== Exercise instructions ==
Set down exactly, from the records below, the line with "ValidTag tagA ∧" through the line with "t.transport.log = final ∧", and nothing else.

....

/-- R51, R54 (K9): the lost update is admitted. On a plain-storage register two hosts' WRITE_FIELDs to different fields of one
register can interleave so that both return 0 and the register ends without the first one's change. -/
def Obligations.LostUpdateIsAdmitted : Prop :=
  ∃ (s t : State) (n : Nat) (h : Handle) (tagA tagB valueA valueB first : Half),
    s.transport.log = [] ∧ s.hosts = [{ phase := .ready, calls := [.writeField h tagA valueA], returned := [] },
      { phase := .ready, calls := [.writeField h tagB valueB], returned := [] }] ∧
    ValidTag tagA ∧ ValidTag tagB ∧ tagSub tagA = tagSub tagB ∧
    (tagOffset tagA + tagSize tagA ≤ tagOffset tagB) ∧
    core.run n s = .next t ∧ t.hosts.map (·.returned) = [[.writeField 0], [.writeField 0]] ∧
    plainStorage first t.transport.log ∧
    ∃ final, lastWritten h.addr (BitVec.ofNat 8 (tagSub tagA)) first t.transport.log = final ∧
      extractField tagA final = extractField tagA first ∧
      extractField tagA (mergeField tagA first valueA) ≠ extractField tagA first

/-- R174 (K10): hosts that interleave ACC sequences spoil them. Two hosts, each with ACC_CLEAR and the ACC_UPDATEs of its frame,
can run, with no word presented and no turn but hosts' turns, so that ACC ends as the PEC of neither frame. Were the sequences
not interleaved, ACC would end as the PEC of the later one. -/
def Obligations.InterleavedAccSequencesSpoilThePec : Prop :=
  ∃ (s t : State) (n : Nat) (frameA frameB : List Byte),
    s.hosts = [{ phase := .ready, calls := (encode .accClear :: updateWords frameA).map .command, returned := [] },
      { phase := .ready, calls := (encode .accClear :: updateWords frameB).map .command, returned := [] }] ∧
    s.commands = [] ∧ (∀ x ∈ s.turns, ∃ k, x = .host k) ∧
    core.run n s = .next t ∧ (∀ a ∈ t.hosts, a.calls = []) ∧ t.acc ≠ pecOf frameA ∧ t.acc ≠ pecOf frameB
end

....

== Task response ==
    ValidTag tagA ∧ ValidTag tagB ∧ tagSub tagA = tagSub tagB ∧
    (tagOffset tagA + tagSize tagA ≤ tagOffset tagB) ∧
    core.run n s = .next t ∧ t.hosts.map (·.returned) = [[.writeField 0], [.writeField 0]] ∧
    plainStorage first t.transport.log ∧
    ∃ final, lastWritten h.addr (BitVec.ofNat 8 (tagSub tagA)) first t.transport.log = final ∧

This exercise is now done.